Uibel: Es ist ein Spiel auf Zeit
Kein Naturwein ist unter einem Jahr ausgegoren. Dennoch boomt auch in unserer Branche das Thema Jungwein. Warum die Eile? Kommentar von Leo Uibel.
Qualität braucht Zeit. Das mag abgedroschen klingen, trifft mein Anliegen aber auf den Punkt: Wein muss reifen. Der Druck aus Handel und Gastronomie lässt uns das nur immer wieder mal vergessen. Wie ist es sonst möglich, dass bereits die ersten Naturweine Jahrgang 2020 bereits im März oder April 2021 im Verkauf waren?

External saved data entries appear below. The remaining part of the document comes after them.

/-! ## Witnesses: a state and operands that meet each statement's hypotheses -/

theorem witness_DecodeOfEncode : (Instr.drw 0xF 0xF 0xF).wf = true ∧ (Instr.nop0 0xF).wf = true ∧
    (Instr.nop8 0x8).wf = true ∧ (Instr.nopE 0x0).wf = true ∧ (Instr.nopF 0xFF).wf = true := by decide
theorem witness_DecodeFollowsTheOpcodeMap : (⟨0x8004, 0xF00F⟩ : OpcodeRow) ∈ opcodeMap ∧
    OpcodeRow.hits ⟨0x8004, 0xF00F⟩ 0x8124 = true ∧
    (∀ row ∈ opcodeMap, row.hits 0x0123 = false) ∧ (∀ row ∈ opcodeMap, row.hits 0x800F = false) ∧
    (∀ row ∈ opcodeMap, row.hits 0xE300 = false) ∧ (∀ row ∈ opcodeMap, row.hits 0xF5FF = false) := by
  decide
theorem witness_DecodingDependsOnFamilyAndKeyOnly :
    (0x0120 : Word) &&& (decode 0x0120).usedBits = 0x0FF0 &&& (decode 0x0120).usedBits ∧
    fieldF 0x8124 = fieldF 0x8FF4 ∧ fieldN 0x8124 = fieldN 0x8FF4 ∧
    fieldF 0xF10A = fieldF 0xFF0A ∧ fieldKK 0xF10A = fieldKK 0xFF0A := by decide
theorem witness_CanonicalMemories : Memory.wf defaultFont [(0x000, 1), (0x050, 0), (0xFFF, 2)] = true ∧
    Memory.wf defaultFont [] = true := by decide
/-- Running, and the word there decodes: coupled without a fault, faulting, and decoupled. -/
theorem witness_StepRunsTheDecodedInstruction :
    (State.reset.fault = 0 ∧
      decode (State.reset.readByte State.reset.pc.toNat ++
        State.reset.readByte (State.reset.pc.toNat + 1)) = .cls ∧
      exec .cls { State.reset with pc := State.reset.pc + 2 } =
        .next { State.reset with pc := 0x202 } ∧
      State.reset.config.timerDecoupled = false) ∧
    exec .ret { State.reset with pc := 0x202 } =
      .next { State.reset with fault := 2, faultPc := 0x200 } ∧
    decoupled.config.timerDecoupled = true ∧
    ({ State.reset with fault := 1 } : State).fault ≠ 0 := ⟨⟨rfl, by decide, rfl, rfl⟩, rfl, rfl, by decide⟩
theorem witness_TimersCountDownOncePerStep : State.reset.fault = 0 ∧
    State.reset.config.timerDecoupled = false ∧ (afterAct .step State.reset).fault = 0 ∧
    decode State.reset.fetchWord = .cls := by decide
theorem witness_UnmatchedKeys :
    (State.reset.withFetchWord 16 0x8008).fault = 0 ∧
    ({ State.reset with sp := 1 } : State).fault = 0 ∧ ({ State.reset with sp := 1 } : State).sp ≠ 0 ∧
    ({ State.reset with sp := 15 } : State).sp ≠ 16 ∧ (decoupled.withFetchWord 16 0x8008).fault = 0 ∧
    (∀ row ∈ opcodeMap, row.hits (State.reset.withFetchWord 16 0x8008).fetchWord = false) ∧
    (∀ row ∈ opcodeMap, row.hits (decoupled.withFetchWord 16 0x8008).fetchWord = false) := by decide
theorem witness_NoOps : Instr.nopF 0xFF ∈ [Instr.nop0 3, .nop8 3, .nopE 3, .nopF 0xFF] := by decide
theorem witness_Legal : State.reset.Legal :=
  ⟨State.wf_resetWith _ _, by decide, fun _ => rfl, by decide, by decide⟩
/-- A halted legal state. -/
theorem witness_Legal_halted : ({ State.reset with fault := 2, faultPc := 0x200 } : State).Legal :=
  ⟨State.wf_resetWith defaultConfig 0, by decide, by decide, by decide, by decide⟩
/-- A cell covered and on, a cell not covered. -/
theorem witness_Draw : (State.reset.setI 0x050).spriteCovers 0 0 5 3 4 ∧
    ¬ (State.reset.setI 0x050).spriteCovers 0 0 0 3 4 ∧
    ((State.reset.setI 0x050).setPixel 3 4 true).pixel 3 4 = true ∧ (0 : Reg) ≠ 0xF :=
  ⟨⟨4, 3, by decide, by decide, by decide, by decide, by decide⟩,
    fun ⟨_, _, h, _⟩ => absurd h (by omega), by decide, by decide⟩
/-- Entry 15 on top, entry 0 on top, none. -/
theorem witness_Return : ({ State.reset with sp := 16 } : State).sp.val = (15 : Reg).val + 1 ∧
    ({ State.reset with sp := 1 } : State).sp.val = (0 : Reg).val + 1 ∧ State.reset.sp = 0 := by decide
/-- Room for the first and for the last entry, and none. -/
theorem witness_Call : State.reset.sp.val = (0 : Reg).val ∧
    ({ State.reset with sp := 15 } : State).sp.val = (15 : Reg).val ∧
    ({ State.reset with sp := 16 } : State).sp = 16 := by decide
theorem witness_StackFaults :
    let s : State := ({ State.reset with sp := 16 } : State).withFetchWord 16 0x2300
    let r : State := State.reset.withFetchWord 16 0x00EE
    s.fault = 0 ∧ decode s.fetchWord = .call 0x300 ∧ s.sp = 16 ∧
    r.fault = 0 ∧ decode r.fetchWord = .ret ∧ r.sp = 0 := by decide
theorem witness_NothingElseRaisesAFault :
    let r : State := State.reset.withFetchWord 16 0x00EE
    r.fault = 0 ∧ (afterAct .step r).fault ≠ 0 := by decide
theorem witness_ReturnAfterCall : State.reset.sp ≠ 16 ∧
    exec (.call 0x400) State.reset = .next ((State.reset.push 0x200).setPc 0x400) ∧
    State.same ((State.reset.push 0x200).setPc 0x400) (State.reset.push 0x200) .stack :=
  ⟨by decide, rfl, rfl, fun _ => rfl⟩
theorem witness_RegistersChange : exec (.addR 1 2) State.reset =
      .next (State.reset.writeFlagThenReg 1 0 0) ∧
    (Instr.addR 1 2).names 3 = false ∧ ¬ ((3 : Reg) = 0xF ∧ (Instr.addR 1 2).setsFlag = true) ∧
    exec (.ldK 1 7) State.reset = .next (State.reset.setReg 1 7) ∧
    (Instr.ldK 1 7).names 0xF = false ∧ ¬ ((0xF : Reg) = 0xF ∧ (Instr.ldK 1 7).setsFlag = true) :=
  ⟨rfl, by decide, by decide, rfl, by decide, by decide⟩
theorem witness_LoadAfterStore : exec (.stRegs 0xF) State.reset = .next (State.reset.storeRegs 16) ∧
    State.same (State.reset.storeRegs 16) ((State.reset.storeRegs 16).setReg 0 9) .mem ∧
    ((State.reset.storeRegs 16).setReg 0 9).I = State.reset.I := ⟨rfl, fun _ => rfl, by decide⟩
theorem witness_KeySkips : (3 : Reg).val = ((State.reset.setReg 1 0x13).reg 1).toNat % 16 ∧
    keyed.key 3 = true ∧ keyed.key 4 = false := by decide
theorem witness_KeyWait : (keyed.key 3 = true ∧ ∀ j, j < (3 : Reg) → keyed.key j = false) ∧
    ∀ k, State.reset.key k = false := by decide
theorem witness_KeyWait_step :
    let s := State.reset.withFetchWord 16 0xF10A
    let d := decoupled.withFetchWord 16 0xF10A
    s.fault = 0 ∧ decode s.fetchWord = .ldVK 1 ∧ (∀ k, s.key k = false) ∧
    s.config.timerDecoupled = false ∧ d.fault = 0 ∧ decode d.fetchWord = .ldVK 1 ∧
    (∀ k, d.key k = false) ∧ d.config.timerDecoupled = true := by decide
theorem witness_TimerWrite :
    decode (State.reset.withFetchWord 16 0xF115).fetchWord = .ldDtV 1 ∧
    decode (State.reset.withFetchWord 16 0xF118).fetchWord = .ldStV 1 ∧
    decode (State.reset.withFetchWord 16 0xF107).fetchWord = .ldVDt 1 ∧
    (State.reset.withFetchWord 16 0xF115).fault = 0 ∧
    (State.reset.withFetchWord 16 0xF118).config.timerDecoupled = false ∧
    decode (decoupled.withFetchWord 16 0xF115).fetchWord = .ldDtV 1 ∧
    decode (decoupled.withFetchWord 16 0xF118).fetchWord = .ldStV 1 ∧
    decode (decoupled.withFetchWord 16 0xF107).fetchWord = .ldVDt 1 := by decide
theorem witness_StepsNeverWriteTheKeypad : step State.reset = .next (afterAct .step State.reset) ∧
    decode State.reset.fetchWord ≠ .rnd 0 0 := ⟨rfl, by decide⟩
theorem witness_OnlyKeyInstructions : (Instr.addR 1 2).readsKeys = false ∧
    exec (.addR 1 2) State.reset = .next (State.reset.writeFlagThenReg 1 0 0) := ⟨rfl, rfl⟩
theorem witness_SoundIsSeen : (State.reset.withFetchWord 16 0xF118).fault = 0 ∧
    (State.reset.withFetchWord 16 0xF118).config.timerDecoupled = false ∧
    decode (State.reset.withFetchWord 16 0xF118).fetchWord = .ldStV 1 := by decide
/-- The operands of a double draw, a destination that is not VF and one that is, registers up to and above `x`. -/
theorem witness_operands : (0 : Reg) ≠ 0xF ∧ (14 : Reg) ≠ 0xF ∧ (0xF : Reg) ≤ 0xF ∧ (0 : Reg) < 0xF := by
  decide
theorem witness_SoundTimer : exec (.ldStV 0) State.reset = .next (State.reset.setSt 0) := rfl
theorem witness_Load : ([] : List Byte).length ≤ 3584 ∧
    (List.replicate 3584 (0x07 : Byte)).length ≤ 3584 ∧
    3584 < (List.replicate 3585 (0x07 : Byte)).length := by
  simp only [List.length_replicate, List.length_nil]; decide
theorem witness_HostTick : decoupled.config.timerDecoupled = true ∧
    State.reset.config.timerDecoupled = false := by decide
theorem witness_OnlyReset : ({ State.reset with fault := 1 } : State).fault ≠ 0 ∧
    HostAction.reset ∉ [HostAction.step, .load [0], .timerTick] := by decide

end Sys2Proof.Tests
end

section
namespace Sys2Proof.Machine

/-- Reads take any address and reduce it (00_scope.md R12). -/
@[simp] theorem State.readByte_mod (s : State) (a : Nat) :
    s.readByte (a % 4096) = s.readByte a := by
  unfold State.readByte
  rw [Nat.mod_mod]

/-- Settles O6, by the law of a read after a write and the reduction of the read's address. -/
theorem readGivesTheByteLastWritten : Obligations.ReadGivesTheByteLastWritten :=
  fun s a b v => ⟨s.readByte_writeByte a b v, (s.readByte_mod b).symm⟩

end Sys2Proof.Machine
end

section
/-! The reset table and the keypad write (10_state.md R35, R42). -/

namespace Sys2Proof.Machine

theorem Memory.background_font (font : Vector Byte 80) (k : Nat) (hk : k < 80) :
    Memory.background font (0x050 + k) = font[k] := by
  rw [Memory.background, dif_pos (by omega)]
  simp

theorem Memory.background_outside_font (font : Vector Byte 80) (a : Nat)
    (ha : a < 0x050 ∨ 0x0A0 ≤ a) : Memory.background font a = 0x00 :=
  dif_neg (by omega)

/-- After reset every address reads as the reset contents (10_state.md R37). -/
theorem State.readByte_resetWith (c : Config) (n a : Nat) :
    (State.resetWith c n).readByte a = Memory.background c.fontData (a % 4096) := rfl

/-- The reset table holds for every choice of the parameters and of the draws taken. -/
theorem State.atReset_resetWith (c : Config) (n : Nat) :
    (State.resetWith c n).AtReset c.fontData where
  regs r := by simp [State.reg, State.resetWith]
  pc := rfl
  index := rfl
  sp := rfl
  stack k := by simp [State.stackEntry, State.resetWith]
  timers := ⟨rfl, rfl⟩
  font k hk := by
    rw [State.readByte_resetWith, Nat.mod_eq_of_lt (by omega), Memory.background_font]
  zeros a ha hout := by
    rw [State.readByte_resetWith, Nat.mod_eq_of_lt ha, Memory.background_outside_font _ _ hout]
  keys k := by simp [State.key, State.resetWith]
  screen c r := by simp [State.pixel, State.resetWith]
  fault := rfl
  faultPc := rfl

/-- Settles O14: creation and the host's reset are both `resetWith`, at which the table holds. -/
theorem resetGivesEveryItemItsValue : Obligations.ResetGivesEveryItemItsValue :=
  ⟨State.atReset_resetWith defaultConfig 0, fun s =>
    ⟨_, rfl, State.atReset_resetWith s.config s.draws, rfl⟩⟩

/-- Settles O51: the write replaces the field behind the keys. -/
theorem keypadWriteSetsTheKeys : Obligations.KeypadWriteSetsTheKeys := by
  refine fun s ks => ⟨{ s with keys := ks }, rfl, fun _ => rfl, ?_⟩
  apply State.sameBut_of_fields <;> simp

end Sys2Proof.Machine
end

section
/-! Canonical memories are determined by their reads (10_state.md R37; log 7). -/

namespace Sys2Proof.Machine

/-- A canonical memory lists an address exactly when its byte differs from the reset contents. -/
theorem Memory.mem_iff_read (font : Vector Byte 80) (m : Memory) (hm : m.wf font = true) (a : Nat)
    (v : Byte) :
    (a, v) ∈ m ↔ a < 4096 ∧ m.read font a = v ∧ v ≠ Memory.background font a := by
  obtain ⟨hrise, hcell⟩ := (Memory.wf_iff font m).1 hm
  rw [← Memory.lookup_of_mem m hrise a v]
  constructor
  · intro hv
    obtain ⟨ha, hne⟩ := hcell _ ((Memory.lookup_of_mem m hrise a v).1 hv)
    exact ⟨ha, by rw [Memory.read, hv, Option.getD_some], hne⟩
  · rintro ⟨-, hread, hne⟩
    cases hl : m.lookup a with
    | none => rw [Memory.read, hl, Option.getD_none] at hread; exact absurd hread.symm hne
    | some w => rw [Memory.read, hl, Option.getD_some] at hread; rw [hread]
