-- ==== Sys2Proof/Machine/Ops.lean ====
section
/-! DEFINITION. The operations the blocks share: reaching a lane, an item, a symbol or a text; references and view lists
(R43, R90); the refresh queue (R107 to R109); freeing an item (R31); coming to rest, sync pulses and starts (R14, R18, R19,
R63, R73, R74); stops (R20 to R23); and which faces and texts are held (R116, R123). -/
namespace Sys2Proof.Machine

/-! ### Reaching the records -/

/-- The six lanes in order of number. -/
def allLanes : List LaneId := [0, 1, 2, 3, 4, 5]

def State.lane (s : State) (i : LaneId) : Lane := s.lanes[i]

def State.setLane (s : State) (i : LaneId) (l : Lane) : State := { s with lanes := s.lanes.set i l }

def State.updLane (s : State) (i : LaneId) (f : Lane → Lane) : State := s.setLane i (f (s.lane i))

def State.item? (s : State) (slot : Nat) : Option Item := tableFind s.pool.items slot

def State.updItem (s : State) (slot : Nat) (f : Item → Item) : State :=
  { s with pool := { s.pool with items := tableUpdate s.pool.items slot f } }

def State.symbol? (s : State) (slot : Nat) : Option SymbolRec := tableFind s.symbols slot

def State.updSymbol (s : State) (slot : Nat) (f : SymbolRec → SymbolRec) : State :=
  { s with symbols := tableUpdate s.symbols slot f }

def State.text? (s : State) (id : Nat) : Option TextRec := tableFind s.texts id

def State.updText (s : State) (id : Nat) (f : TextRec → TextRec) : State :=
  { s with texts := tableUpdate s.texts id f }

/-- The map of R76: the slot whose record has exactly these 8 bytes as its code. -/
def findCode : Table SymbolRec → SymCode → Option (Nat × SymbolRec)
  | [], _ => none
  | (k, r) :: t, c => if r.code = c then some (k, r) else findCode t c

/-- The generation of a slot (R29); 0 when the pool lists none. -/
def Pool.generation (p : Pool) (slot : Nat) : Nat := (tableFind p.generations slot).getD 0

/-- The handle of a slot at its present generation (R29). -/
def Pool.handle (p : Pool) (slot : Nat) : Nat := p.generation slot * Config.itemSlots + slot

/-- The generation that follows, 31 wrapping to 0 (R31). A generation of 0 is not listed. -/
def Pool.bump (p : Pool) (slot : Nat) : Pool :=
  let g := (p.generation slot + 1) % Config.generations
  { p with generations := if g = 0 then tableErase p.generations slot else tablePut p.generations slot g }

/-- The slot and item a handle names; none answers NO_ITEM (R30). -/
def State.resolve (s : State) (handle : Nat) : Option (Nat × Item) :=
  let slot := handle % Config.itemSlots
  match s.item? slot with
  | some it => if s.pool.generation slot = handle / Config.itemSlots then some (slot, it) else none
  | none => none

/-- A cell's VISIBLE state (R32). -/
def Item.isVisible (it : Item) : Bool := it.cell.isSome

/-! ### References and view lists -/

/-- A new reference of an item to its symbol or text (R43). -/
def State.addReference (s : State) : Content → State
  | .quote _ link => s.updSymbol link fun r => { r with refCount := r.refCount + 1 }
  | .text id => s.updText id fun r => { r with refCount := r.refCount + 1 }
  | .mark _ => s

/-- A reference given up (R43). -/
def State.dropReference (s : State) : Content → State
  | .quote _ link => s.updSymbol link fun r => { r with refCount := r.refCount - 1 }
  | .text id => s.updText id fun r => { r with refCount := r.refCount - 1 }
  | .mark _ => s

/-- An item that enters joins the end of its symbol's view list (R90); a TEXT raises its text's view count (R116). -/
def State.joinView (s : State) (slot : Nat) : Content → State
  | .quote _ link => s.updSymbol link fun r => { r with viewList := r.viewList ++ [slot] }
  | .text id => s.updText id fun r => { r with viewCount := r.viewCount + 1 }
  | .mark _ => s

/-- A visible item that retires or is freed leaves its symbol's view list and the refresh queue, and a refresh
formatting of it in flight is marked discarded (R31, R37, R109); a TEXT lowers its text's view count (R116). -/
def State.leaveView (s : State) (slot : Nat) : Content → State
  | .quote _ link =>
    let s := s.updSymbol link fun r => { r with viewList := r.viewList.erase slot }
    { s with formatter :=
        { s.formatter with
          queue := s.formatter.queue.erase slot
          inFlight := s.formatter.inFlight.map fun f => if f.item = slot then { f with discarded := true } else f } }
  | .text id => s.updText id fun r => { r with viewCount := r.viewCount - 1 }
  | .mark _ => s

/-! ### The refresh queue -/

/-- What the Formatter reads of the symbol a QUOTE item names. -/
def State.quoteView (s : State) (code : SymCode) (link : Nat) : QuoteView :=
  match s.symbol? link with
  | some r => r.view
  | none => { code := code, price := none, reference := none, decimals := 0, halted := false }

def State.laneTemplate (s : State) (i : LaneId) : Template := s.formatter.templates[(s.lane i).setup.template]

def State.laneFace (s : State) (i : LaneId) : Face := s.faces[(s.lane i).setup.face]

/-- The refresh formatting the Formatter begins of a QUOTE item, from the values it reads at the take (R108). -/
def State.beginFormatting (s : State) (slot : Nat) (it : Item) (code : SymCode) (link : Nat) : Formatting :=
  let q := s.quoteView code link
  let fields := renderQuote (s.laneTemplate it.lane) q
  { item := slot, price := q.price, previous := (s.symbol? link).bind SymbolRec.previous, reference := q.reference,
    decimals := q.decimals, halted := q.halted, fields := fields, style := q.style,
    width := quoteWidth (s.laneFace it.lane) fields, overtaken := false, discarded := false }

/-- The free Formatter takes the handle at the head of the refresh queue and begins a refresh formatting of it; nothing
happens while a formatting is in flight or the queue is empty (R108). -/
def State.takeRefresh (s : State) : State :=
  match s.formatter.inFlight, s.formatter.queue with
  | none, slot :: rest =>
    match s.item? slot with
    | some it =>
      match it.content with
      | .quote code link =>
        { s with formatter := { s.formatter with queue := rest, inFlight := some (s.beginFormatting slot it code link) } }
      | _ => { s with formatter := { s.formatter with queue := rest } }
    | none => { s with formatter := { s.formatter with queue := rest } }
  | _, _ => s

/-- Mark the cell of an item forced-stale. -/
def Item.forceStale (it : Item) : Item := { it with cell := it.cell.map fun c => { c with forcedStale := true } }

/-- An offer of an item to the refresh queue (R107): already queued, nothing changes; queue full, the cell is marked
forced-stale, REFRESH_DROPPED is raised in its lane's group and a formatting of it in flight is marked overtaken;
otherwise it joins the tail, and a free Formatter takes the head at once (R108). -/
def State.offer (s : State) (slot : Nat) : State :=
  if slot ∈ s.formatter.queue then s
  else if s.formatter.queue.length ≥ Config.refreshSlots then
    match s.item? slot with
    | some it =>
      let s := s.updItem slot Item.forceStale
      let s := s.raise (.refreshDropped it.lane)
      { s with formatter :=
          { s.formatter with
            inFlight := s.formatter.inFlight.map fun f => if f.item = slot then { f with overtaken := true } else f } }
    | none => s
  else
    State.takeRefresh { s with formatter := { s.formatter with queue := s.formatter.queue ++ [slot] } }

/-- A symbol's view list offered in list order (R91). -/
def State.offerView (s : State) (link : Nat) : State :=
  match s.symbol? link with
  | some r => r.viewList.foldl State.offer s
  | none => s

/-! ### Freeing items -/

/-- An item leaves its lane's run list. -/
def Lane.dropItem (slot : Nat) (l : Lane) : Lane :=
  { l with visible := l.visible.erase slot, queued := l.queued.erase slot }

/-- Freeing an item (R31): a visible one leaves its view list and the refresh queue; it leaves its run list; its reference
is given up; its slot's generation rises and the slot is free. -/
def State.freeItem (s : State) (slot : Nat) : State :=
  match s.item? slot with
  | none => s
  | some it =>
    let s := if it.isVisible then s.leaveView slot it.content else s
    let s := s.updLane it.lane (Lane.dropItem slot)
    let s := s.dropReference it.content
    { s with pool := Pool.bump { s.pool with items := tableErase s.pool.items slot } slot }

/-- Items freed one after another. -/
def State.freeItems (s : State) (slots : List Nat) : State := slots.foldl State.freeItem s

/-- An item that crossed, or was skipped, is disposed of by its passes remaining (R37, R41): re-appended at the tail with 0
passes or with one pass fewer, or freed with RETIRED raised. It stands in no part of its lane's run list before. -/
def State.disposeItem (s : State) (i : LaneId) (slot : Nat) (passes : Nat) : State :=
  if passes = 1 then (s.freeItem slot).raise (.retired i)
  else
    let s := s.updItem slot fun it => { it with passes := passes - 1 }
    s.updLane i fun l => { l with queued := l.queued ++ [slot] }

/-! ### Starts and comings to rest -/

/-- A lane that holds no item at all. -/
def Lane.isEmpty (l : Lane) : Bool := l.visible.isEmpty && l.queued.isEmpty

def ReturnState.laneState : ReturnState → LaneState
  | .idle => .idle | .stopped => .stopped

/-- The start from IDLE or STOPPED, directly or by way of ARMED (R18, R74). On an empty run list with on-empty policy STOP
it completes at once in the stationary state and raises DRAINED (R19); otherwise the lane enters RUN with V = 0, N becoming T
from IDLE, and raises STARTED. -/
def State.startFrom (s : State) (i : LaneId) (returns : ReturnState) : State :=
  let l := s.lane i
  if l.isEmpty && decide (l.setup.onEmpty = .stop) then
    (s.setLane i { l with state := returns.laneState, arm := none, clearing := false }).raise (.drained i)
  else
    (s.setLane i { l with
      state := .run, velocity := 0, arm := none, clearing := false
      nextEntry := if returns = .idle then l.travel else l.nextEntry }).raise (.started i)

/-- A lane leaves ARMED because its condition is met (R74). -/
def State.startArmed (s : State) (i : LaneId) : State :=
  match (s.lane i).arm with
  | some a => if (s.lane i).state = .armed then s.startFrom i a.returns else s
  | none => s

/-- The cause that meets a lane's condition: the lane starts, or, when the cause is late to reach it, the condition is
noted as met and ARMED_START, or the frame start that comes first, starts it (R74, notes/assumptions/4). -/
def State.meetCondition (late : LaneSet) (s : State) (i : LaneId) : State :=
  if late.getLsbD i.val then s.updLane i fun l => { l with arm := l.arm.map fun a => { a with met := true } }
  else s.startArmed i

/-- In RUN or BRAKE (R73). -/
def Lane.isMoving (l : Lane) : Bool := decide (l.state = .run) || decide (l.state = .brake)

/-- Lane k is ARMED on STOP_OF with lane j in its mask, and every lane of the mask is out of RUN and BRAKE (R73). -/
def State.restMeets (s : State) (j k : LaneId) : Bool :=
  match (s.lane k).state, (s.lane k).arm with
  | .armed, some a =>
    match a.condition with
    | .stopOf mask => mask.getLsbD j.val && allLanes.all fun m => !(mask.getLsbD m.val) || !(s.lane m).isMoving
    | _ => false
  | _, _ => false

/-- Lane j comes to rest (R14): every lane armed on STOP_OF with j in its mask is tested at that moment, and those whose
test holds start (R73). -/
def State.comesToRest (s : State) (late : LaneSet) (j : LaneId) : State :=
  (allLanes.filter (s.restMeets j)).foldl (State.meetCondition late) s

/-- A lane ARMED on SYNC. -/
def Lane.awaitsSync (l : Lane) : Bool :=
  match l.state, l.arm with
  | .armed, some a => decide (a.condition = .sync)
  | _, _ => false

/-- A sync pulse reaches one lane (R63). -/
def State.pulse (s : State) (i : LaneId) : State := if (s.lane i).awaitsSync then s.startArmed i else s

/-- A sync pulse sent to each lane of a mask (R63). -/
def State.pulses (s : State) (mask : LaneSet) : State :=
  (allLanes.filter fun i => mask.getLsbD i.val).foldl State.pulse s

/-! ### Stops (R20 to R23) -/

/-- NOW from RUN, BRAKE or HELD (R21). -/
def State.stopNow (s : State) (late : LaneSet) (i : LaneId) : State :=
  let l := s.lane i
  let s := (s.setLane i { l with
    state := .stopped, velocity := 0, brake := none, dwell := 0, clearing := false }).raise (.stopped i)
  if l.isMoving then s.comesToRest late i else s

/-- A lane leaves ARMED for its return state, raising nothing (R21). -/
def Lane.cancelArm (l : Lane) : Lane :=
  match l.arm with
  | some a => { l with state := a.returns.laneState, arm := none }
  | none => l

/-- LANE_STOP by the table of R20; none stands for NO_EFFECT. The stop actions of a cue act in the same way (R59). -/
def State.applyStop (s : State) (late : LaneSet) (i : LaneId) (mode : StopMode) : Option State :=
  let l := s.lane i
  match l.state with
  | .off | .idle | .stopped | .frozen => none
  | .armed =>
    match mode with
    | .now => some (s.updLane i Lane.cancelArm)
    | .ramp | .clear => none
  | .run | .brake =>
    match mode with
    | .now => some (s.stopNow late i)
    | .ramp =>
      if l.brake = some .ramp then none else some (s.setLane i { l with state := .brake, brake := some .ramp })
    | .clear =>
      if l.brake = some .ramp ∨ l.clearing then none else some (s.setLane i { l with clearing := true })
  | .held =>
    match mode with
    | .now => some (s.stopNow late i)
    | .ramp => some ((s.setLane i { l with state := .stopped, dwell := 0 }).raise (.stopped i))
    | .clear => if l.clearing then none else some (s.setLane i { l with clearing := true })

/-- The hold of a lane ends, by its dwell or by HOLD_RELEASE: RUN with V = 0, HOLD_RELEASED raised (R53, R54). -/
def State.endHold (s : State) (i : LaneId) : State :=
  (s.updLane i fun l => { l with state := .run, velocity := 0, brake := none, dwell := 0 }).raise (.holdReleased i)

/-! ### Targets and cues -/

/-- A target takes its place in the list, kept in ascending order of travel (R3). -/
def insertTarget (t : Target) : List Target → List Target
  | [] => [t]
  | u :: us => if t.travel < u.travel then t :: u :: us else u :: insertTarget t us

/-- The stop target of a cue leaves the list (R62, R65, R66). -/
def dropStopTarget (k : CueId) (ts : List Target) : List Target := ts.filter fun t => decide (t.kind ≠ .stop k)

def Lane.setCue (l : Lane) (k : CueId) (c : Cue) : Lane := { l with cues := l.cues.set k c }

/-- A cue becomes DISARMED and keeps its other fields (R55). -/
def Cue.disarm (c : Cue) : Cue := { c with armed := false }

def Lane.disarmCue (l : Lane) (k : CueId) : Lane := l.setCue k l.cues[k].disarm

/-- All four cues disarmed (R68). -/
def Lane.disarmCues (l : Lane) : Lane := { l with cues := l.cues.map Cue.disarm }

/-! ### Holders of faces and texts -/

/-- A lane in a state other than OFF and IDLE. -/
def Lane.inUse (l : Lane) : Bool := decide (l.state ≠ .off) && decide (l.state ≠ .idle)

/-- The composition in flight draws a cell of the text (R116). -/
def Snapshot.drawsText (sn : Snapshot) (id : Nat) : Bool :=
  sn.lanes.any fun l => l.cells.any fun c => decide (c.rendering = .text id)

/-- The composition in flight draws a cell of a lane that named the face (R123). -/
def Snapshot.drawsFace (sn : Snapshot) (f : Fin 4) : Bool :=
  sn.lanes.any fun l => decide (l.face = f) && !l.cells.isEmpty

/-- A text is in view (R116). -/
def State.inView (s : State) (id : Nat) (t : TextRec) : Bool :=
  decide (t.viewCount > 0) || (s.compositor.inFlight.any fun sn => sn.drawsText id)

/-- A face is busy (R123). -/
def State.faceBusy (s : State) (f : Fin 4) : Bool :=
  (allLanes.any fun i => (s.lane i).inUse && decide ((s.lane i).setup.face = f)) ||
    (s.compositor.inFlight.any fun sn => sn.drawsFace f)

end Sys2Proof.Machine
end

Gerade in unserer Szene ist kein Wein unter einem Jahr fertig. Was fehlt, ist eine entsprechende Weinkultur, die Wert auf Jahrgangstiefe legt. Stattdessen streben wir nach Basisweinen und verpassen es dadurch, die richtigen Jahrgänge ins Regal und auf die Weinkarten zu bringen. Dabei kommt das Thema Reserven ja nicht von irgendwo her.
Es impliziert, dass der Wein punktgenau auf den Markt gebracht wird. Auch wenn mir natürlich klar ist, dass nicht jedes Weingut und jede Gastronomie ausreichend Lagerplatz zur Verfügung hat, um Weine reifen zu lassen: Aber einenWein mit nur acht Monaten Reifezeit zu füllen, hieße für mich, ihn roh rauszugeben. Und das widerspricht meinem Qualitätsverständnis.
Runter vom Gas
Durch den biologischen bzw. biodynamischen Anbau legen wir bereits im Weingarten den Grundstein für eine tolle Gesamtstruktur an Aromen und reifen Gerbstoffen, die es dem Wein ermöglicht, lange zu reifen. Das passiert bei uns in erster Linie im Fass.
Bei Weißweinen sind es bis zu zwei Jahren, wobei wir danach auch noch die einzelnen Fässer zusammenwachsen lassen. Anschließend reift der Wein mindestens ein weiteres Dreivierteljahr bis Jahr in der Flasche. Wir arbeiten dabei nicht nach Schema F, sondern entscheiden individuell: Je mehr Potential ein Jahrgang mitbringt, desto länger lassen wir ihn liegen. Wobei ich überzeugt bin, dass ein gesunder, vitaler Weingarten auch in kritischen Jahren ein gutes Basismaterial hervorbringt.
Das beste Beispiel dafür ist für mich der Jahrgang 2014, den viele bereits damals abgeschrieben hatten. Wir aber haben nichts anderes gemacht, also sonst auch: Wir haben der Natur vertraut und ihr Zeit gegeben. Der Wein bereitet noch heute Trinkspaß. Woran sich zeigt: Vorschnelles Handeln war noch nie ein guter Rat. Und wird es auch in Zukunft nicht sein.